Assuming it's true that morons are made, not born, there is a possibility they can be unmade, or at least that we can stop breeding more of them. Much of our MAGA problem is generational. There is a cohort of angry old racist white men that will soon be dying off. We just need to be patient. Another part is structural. Much of Republican dominance in Red States has been achieved through cheating the system: gerrymandering, voter suppression, and voter intimidation. Deprived of those "advantages", Republicans would find it much harder to feed Trump's MAGA movement at scale.

Finally, the biggest source of our MAGA moron problem is educational. MAGA depends heavily on the poorly-educated. Every poll says so.
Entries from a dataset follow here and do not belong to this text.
-- ==== Sys2Proof/Machine/Flash.lean ====
section
/-!
DEFINITION. The flash controller, Squirrel, the protection regions and the OTP programmer (spec/18).
-/
namespace Sys2Proof.Machine

def Chip.flcReason (s : Chip) (code : Nat) : Chip := s.setReason R.FLC_STAT code
def Chip.setFlc (s : Chip) (f : Flc) : Chip := { s with flc := f }

/-- A flash word's data and check bits read erased without correction (R506). -/
def Chip.flashErased (s : Chip) (a : Nat) : Bool := s.flashRd a = erasedWord && !s.flashErrAt a && !s.flashOneAt a

/-! ### Cells -/

/-- A word is written: bits only change from 1 to 0 (R506). -/
def Chip.flashPut (s : Chip) (a : Nat) (v : Word) : Chip :=
  { s with flash := Cells.set flashDefault s.flash a (Cells.get flashDefault s.flash a &&& v), flashBad := s.flashBad.filter (fun e => e.1 ≠ a),
           flashOne := s.flashOne.filter (· ≠ a), flashErr := s.flashErr.filter (· ≠ a) }

/-- A sector is erased. -/
def Chip.flashClear (s : Chip) (base : Nat) : Chip :=
  { s with flash := s.flash.filter (fun e => sectorBase e.1 ≠ base), flashBad := s.flashBad.filter (fun e => sectorBase e.1 ≠ base),
           flashBadSec := s.flashBadSec.filter (· ≠ base), flashOne := s.flashOne.filter (fun a => sectorBase a ≠ base),
           flashErr := s.flashErr.filter (fun a => sectorBase a ≠ base) }

/-- The words under a pulse are undefined until they verify.
[DEDUCED, safe: notes/assumptions/91] [DEDUCED, unsafe: notes/assumptions/126] -/
def Chip.flashSpoil (s : Chip) : FlStep → Chip
  | .prog a v => { s with flashBad := (a, v) :: s.flashBad.filter (fun e => e.1 ≠ a) }
  | .erase b =>
    { s with flash := s.flash.filter (fun e => sectorBase e.1 ≠ b), flashBadSec := b :: s.flashBadSec.filter (· ≠ b) }
  | .sector _ _ => s

def FlStep.addr : FlStep → Nat
  | .prog a _ => a | .erase b => b | .sector b _ => b

/-! ### Journals (R513, R516) -/

/-- The journal entry of a sector with Squirrel's count. -/
def journalWord (base count : Nat) : Word := W (((base - 0x100000) / 1024 % 512) <<< 18 ||| count % 2 ^ 18)

/-- The first free entry of a bank's journal. -/
def Chip.freeEntry (s : Chip) (bank : Nat) : Option Nat := (List.range 512).find? (fun i => s.flashErased (journalBase bank + 2 * i))

/-- The steps of a sector erase (R513). -/
def Chip.expandSector (s : Chip) (base count : Nat) : List FlStep :=
  let b := flashBank base
  let (pre, i) := match s.freeEntry b with
    | some i => ([], i)
    | none => ([FlStep.erase (journalBase b)], 0)
  pre ++ [.prog (journalBase b + 2 * i) (journalWord base count), .erase base, .prog (journalBase b + 2 * i + 1) 0]

/-- The entries of a bank's journal that name a sector, oldest first: index and count. -/
def Chip.entriesOf (s : Chip) (base : Nat) : List (Nat × Nat) :=
  let j := journalBase (flashBank base)
  (List.range 512).filterMap (fun i =>
    let w := s.flashRd (j + 2 * i)
    if w ≠ erasedWord && bits w.toNat 35 18 = (base - 0x100000) / 1024 % 512 then some (i, bits w.toNat 17 0) else none)

def Chip.entryOpen (s : Chip) (bank i : Nat) : Bool :=
  s.flashRd (journalBase bank + 2 * i) ≠ erasedWord && s.flashErased (journalBase bank + 2 * i + 1)

/-- The latest journal entry for a sector, if it is open: its count. -/
def Chip.openCount (s : Chip) (base : Nat) : Option Nat :=
  match (s.entriesOf base).getLast? with
  | some (i, c) => if s.entryOpen (flashBank base) i then some c else none
  | none => none

def Chip.latestCount (s : Chip) (base : Nat) : Option Nat := (s.entriesOf base).getLast?.map Prod.snd

/-- A journal word that is neither erased nor valid: its own erase was cut (R518). -/
def Chip.journalBad (s : Chip) (bank : Nat) : Bool :=
  s.flashBadSec.contains (journalBase bank) || (List.range 512).any (fun i =>
    let w := s.flashRd (journalBase bank + 2 * i)
    let d := s.flashRd (journalBase bank + 2 * i + 1)
    (w ≠ erasedWord && bits w.toNat 35 27 ≠ 0) || (d ≠ erasedWord && d ≠ 0))

/-! ### Running an operation (R512 to R514) -/

/-- Claim for the step in hand: a word program for all its pulses, an erase for one pulse; the ROM's
settings reset claims at class 2 (R568). -/
def Chip.flcClaim (s : Chip) (o : FlOp) : Chip :=
  let cls := if o.src = .rom then 2 else s.fld (F.EGY_DECL_PCLASS 6)
  match o.steps with
  | [] => s
  | .prog _ _ :: _ => s.makeClaim 6 (s.fld (F.EGY_DECL_PEAK 6)) (20 * o.limit) false cls none none
  | _ => s.makeClaim 6 (s.fld (F.EGY_DECL_PEAK 6)) 2064 false cls none none

/-- Expand a leading sector erase into its steps. -/
def Chip.flcExpand (s : Chip) (o : FlOp) : FlOp :=
  match o.steps with
  | .sector b c :: l => { o with steps := s.expandSector b c ++ l }
  | _ => o

/-- An operation comes to its next step: what it works on, and what it is by FLC_CMD.OP.  The journal words of a sector erase
stand for the sector (R515). -/
def FlOp.enter (o : FlOp) : FlOp :=
  let at' (code a : Nat) : FlOp := { o with op := if o.src = .cmd then o.op else code, spot := a, begins := true }
  match o.steps with
  | .sector b _ :: _ => at' 2 b
  | .prog a _ :: _ => if a < 2 ^ 24 then at' 1 a else { o with begins := false }
  | _ => { o with begins := false }

/-- Operation `o` completes with `code`: REASON, DONE, FLC_RES, sources 78 and 79, and its requester. -/
def Chip.flcPost (s : Chip) (o : FlOp) (code : Nat) (fail : Bool) : Chip :=
  let addr := if o.op = 3 then sectorBase o.target else o.target
  let s1 := ((s.setFld F.FLC_RES_OP o.op).setFld F.FLC_RES_ADDR (addr % 2 ^ 24)).flcReason code
  -- the harvest path posts nothing (R368)
  let s2 := if s.nfc.harvest then s else (s1.setBit F.FLC_STAT_DONE true).setBit F.FLC_STAT_FAIL (fail || s1.bit F.FLC_STAT_FAIL)
  let f := s2.flc
  let s3 := s2.setFlc { f with op := none, pulsing := false, pulseTill := none, pulseAt := none, busyA := false, busyB := false,
                               hw := if f.sqStop then f.hw.filter (fun x => x.src ≠ .squirrel) else f.hw,
                               sqActive := if f.sqStop then false else if o.src = .squirrel && code = Rc.OK then true else f.sqActive,
                               sqStop := false }
  let s4 := if f.sqStop then s3.setBit F.FLC_CTL_SQEN false else s3
  let s5 := if s.nfc.harvest then s4 else s4.occ 78
  let s6 := if fail && !s.nfc.harvest then s5.occ 79 else s5
  { s6 with out := { s6.out with flash := s6.out.flash ++ [(o.src, code)] } }

/-- Begin the step in hand, or complete. -/
def Chip.flcNext (s : Chip) (o : FlOp) : Chip :=
  match o.steps with
  | [] => s.flcPost o o.result (o.result ≠ 0)
  | _ =>
    let o1 := s.flcExpand { o.enter with pulses := 0 }
    (s.setFlc { s.flc with op := some o1, pulsing := false, pulseTill := none, pulseAt := none }).flcClaim o1

/-- The ROM and the loader are software on Fox A, whose commands wait until no hardware request does (R509). -/
def FlOp.soft (o : FlOp) : Bool := o.src = .rom || o.src = .loader

/-- The request that is served next. -/
def nextRequest (l : List FlOp) : Option FlOp := (l.find? (fun o => !o.soft)).or l.head?

/-- The next waiting request starts, when nothing runs (R509). -/
def Chip.flcServe (s : Chip) : Chip :=
  match s.flc.op, nextRequest s.flc.hw with
  | none, some o => if s.flc.otp.isSome then s else (s.setFlc { s.flc with hw := s.flc.hw.erase o }).flcNext o
  | _, _ => s

/-- A request that waits for the controller.
[DESIGN CHOICE, unsafe: notes/assumptions/131] -/
def Chip.flcRequest (s : Chip) (src : FlSrc) (target : Nat) (steps : List FlStep) : Chip :=
  let o : FlOp := { src := src, op := 1, target := target, steps := steps, limit := s.fld F.FLC_MAXPULSE_MAXPULSE, spot := target }
  (s.setFlc { s.flc with hw := s.flc.hw ++ [o] }).flcServe

/-- A command is accepted. -/
def Chip.flcAccept (s : Chip) (op target : Nat) (steps : List FlStep) : Chip :=
  s.flcNext { src := .cmd, op := op, target := target, steps := steps, limit := s.fld F.FLC_MAXPULSE_MAXPULSE, spot := target }

/-- The claim is granted: pulses start; the bank is busy; bank A loses IMGOK (R512 to R515). -/
def Chip.flcGranted (s : Chip) : Chip :=
  match s.flc.op with
  | none => s
  | some o =>
    match o.steps with
    | [] => s
    | st :: _ =>
      let a := flashBank st.addr = 0
      -- a verify reads a word of FLASH in each of its cycles (R22, R513)
      let (pulse, len) := match st with
        | .prog _ _ => (us 16, us 20)
        | _ => (us 2000, us (2000 + if s.clk.pllOn then 43 else 64))
      let first := match o.src, s.ldr.job, st with
        | .loader, .erase _, .erase _ => true
        | _, _, _ => false
      let s0 := if first then { s with ldr := { s.ldr with started := true } } else s
      let s1 := (s0.flashSpoil st).setFlc { s.flc with pulsing := true, pulseTill := some (s.now + pulse), pulseAt := some (s.now + len), busyA := s.flc.busyA || a,
                                                       busyB := s.flc.busyB || !a }
      if a then { s1 with owl := { s1.owl with imgok := false } } else s1

/-- A claim is denied: the operation ends with Bear's code, FAIL clear. -/
def Chip.flcDenied (s : Chip) (code : Nat) : Chip :=
  match s.flc.op with
  | none => s
  | some o => (s.flcPost o code false).flcServe

/-- A reset waited for this pulse (R409, R517). -/
def Chip.resetAfterPulse (s : Chip) : Option Chip := s.pwr.resetWait.map (fun k => s.keepOwlReset k)

/-- A word program ended with `n` pulses: FLC_RES and the health monitor. -/
def Chip.notePulses (s : Chip) (n : Nat) : Chip := if s.nfc.harvest then s else (s.setFld F.FLC_RES_PULSES n).monPulses n

/-- A program pulse and its verify end (R512). -/
def Chip.programPulseEnd (s : Chip) (verified : Bool) : Chip :=
  match s.flc.op with
  | none => s
  | some o =>
    if !s.flc.pulsing then s
    else
      match o.steps with
      | .prog a v :: l =>
        match s.resetAfterPulse with
        | some s' => s'
        | none =>
          let n := o.pulses + 1
          if verified then
            let s1 := ((s.flashPut a v).notePulses n).endGrant 6
            (s1.flcNext { o with steps := l }).flcServe
          else if o.limit ≤ n then
            let s1 := (s.notePulses n).endGrant 6
            (s1.flcPost o 0x9B true).flcServe
          else
            let s1 := s.setFlc { s.flc with op := some { o with pulses := n }, pulseTill := some (s.now + us 16), pulseAt := some (s.now + us 20) }
            if (s1.grantOf 6).any Grant.marked then (s1.setFlc { s1.flc with pulsing := false, pulseTill := none, pulseAt := none }).preemptStop 6 else s1
      | _ => s

/-- The ROM or the loader has erased the sector that FLC_INTR names, and clears its VALID: a boot after a completed update is
normal (R579).
[DEDUCED, unsafe: notes/assumptions/181] -/
def Chip.erasedAgain (s : Chip) (src : FlSrc) (b : Nat) : Chip :=
  if (src = .rom || src = .loader) && s.bit F.FLC_INTR_VALID && sectorBase (s.fld ⟨R.FLC_INTR, 23, 0⟩) = b then s.setBit F.FLC_INTR_VALID false else s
This highlights how important it is to rededicate our public schools to teaching children how to think critically, reason effectively, and recognize bullshit when they see it. We can't allow Red State legislatures to turn schools into white supremacist indoctrination centers, where children are taught that slavery was a great way to learn valuable new skills. We need to make college and other forms of post-secondary education affordable and accessible to all. The best way to avoid becoming a moron in America is to get a quality education (should this be surprising?).

In order to address the disaffection and alienation that has driven so many Americans into the arms of Trump and his Republican enablers, we need to make the United States a fairer and more equal country. One recent study found that if the distribution of taxable income in the United States had remained constant at its 1975 level, by 2018 the bottom 90% of American income earners would have earned an additional $47–48 trillion between 1975 and 2018 (see also source). We can only ask ourselves how different this country would be if $50 trillion had been available to all working Americans over the last four decades, as opposed to being siphoned off and hoarded by the very rich.

Decreasing income and wealth inequality, thereby strengthening the economic prospects of middle-class and working-class Americans, will go a long way toward lowering the social anxiety that motivates many members of Trump's MAGA cult. Addressing their racism and other "deplorable" attitudes and beliefs may be a bigger challenge.

Whether the Democratic Party has the foresight, courage, and persistence to take on these radical reforms remains to be seen. In many ways, Democrats are just as dependent on the political status quo as Republicans. One way we can help them get over their own inertia is to recruit and vote for new and diverse voices, including young progressives with the energy and motivation to push the Democratic Party in the direction it needs to go.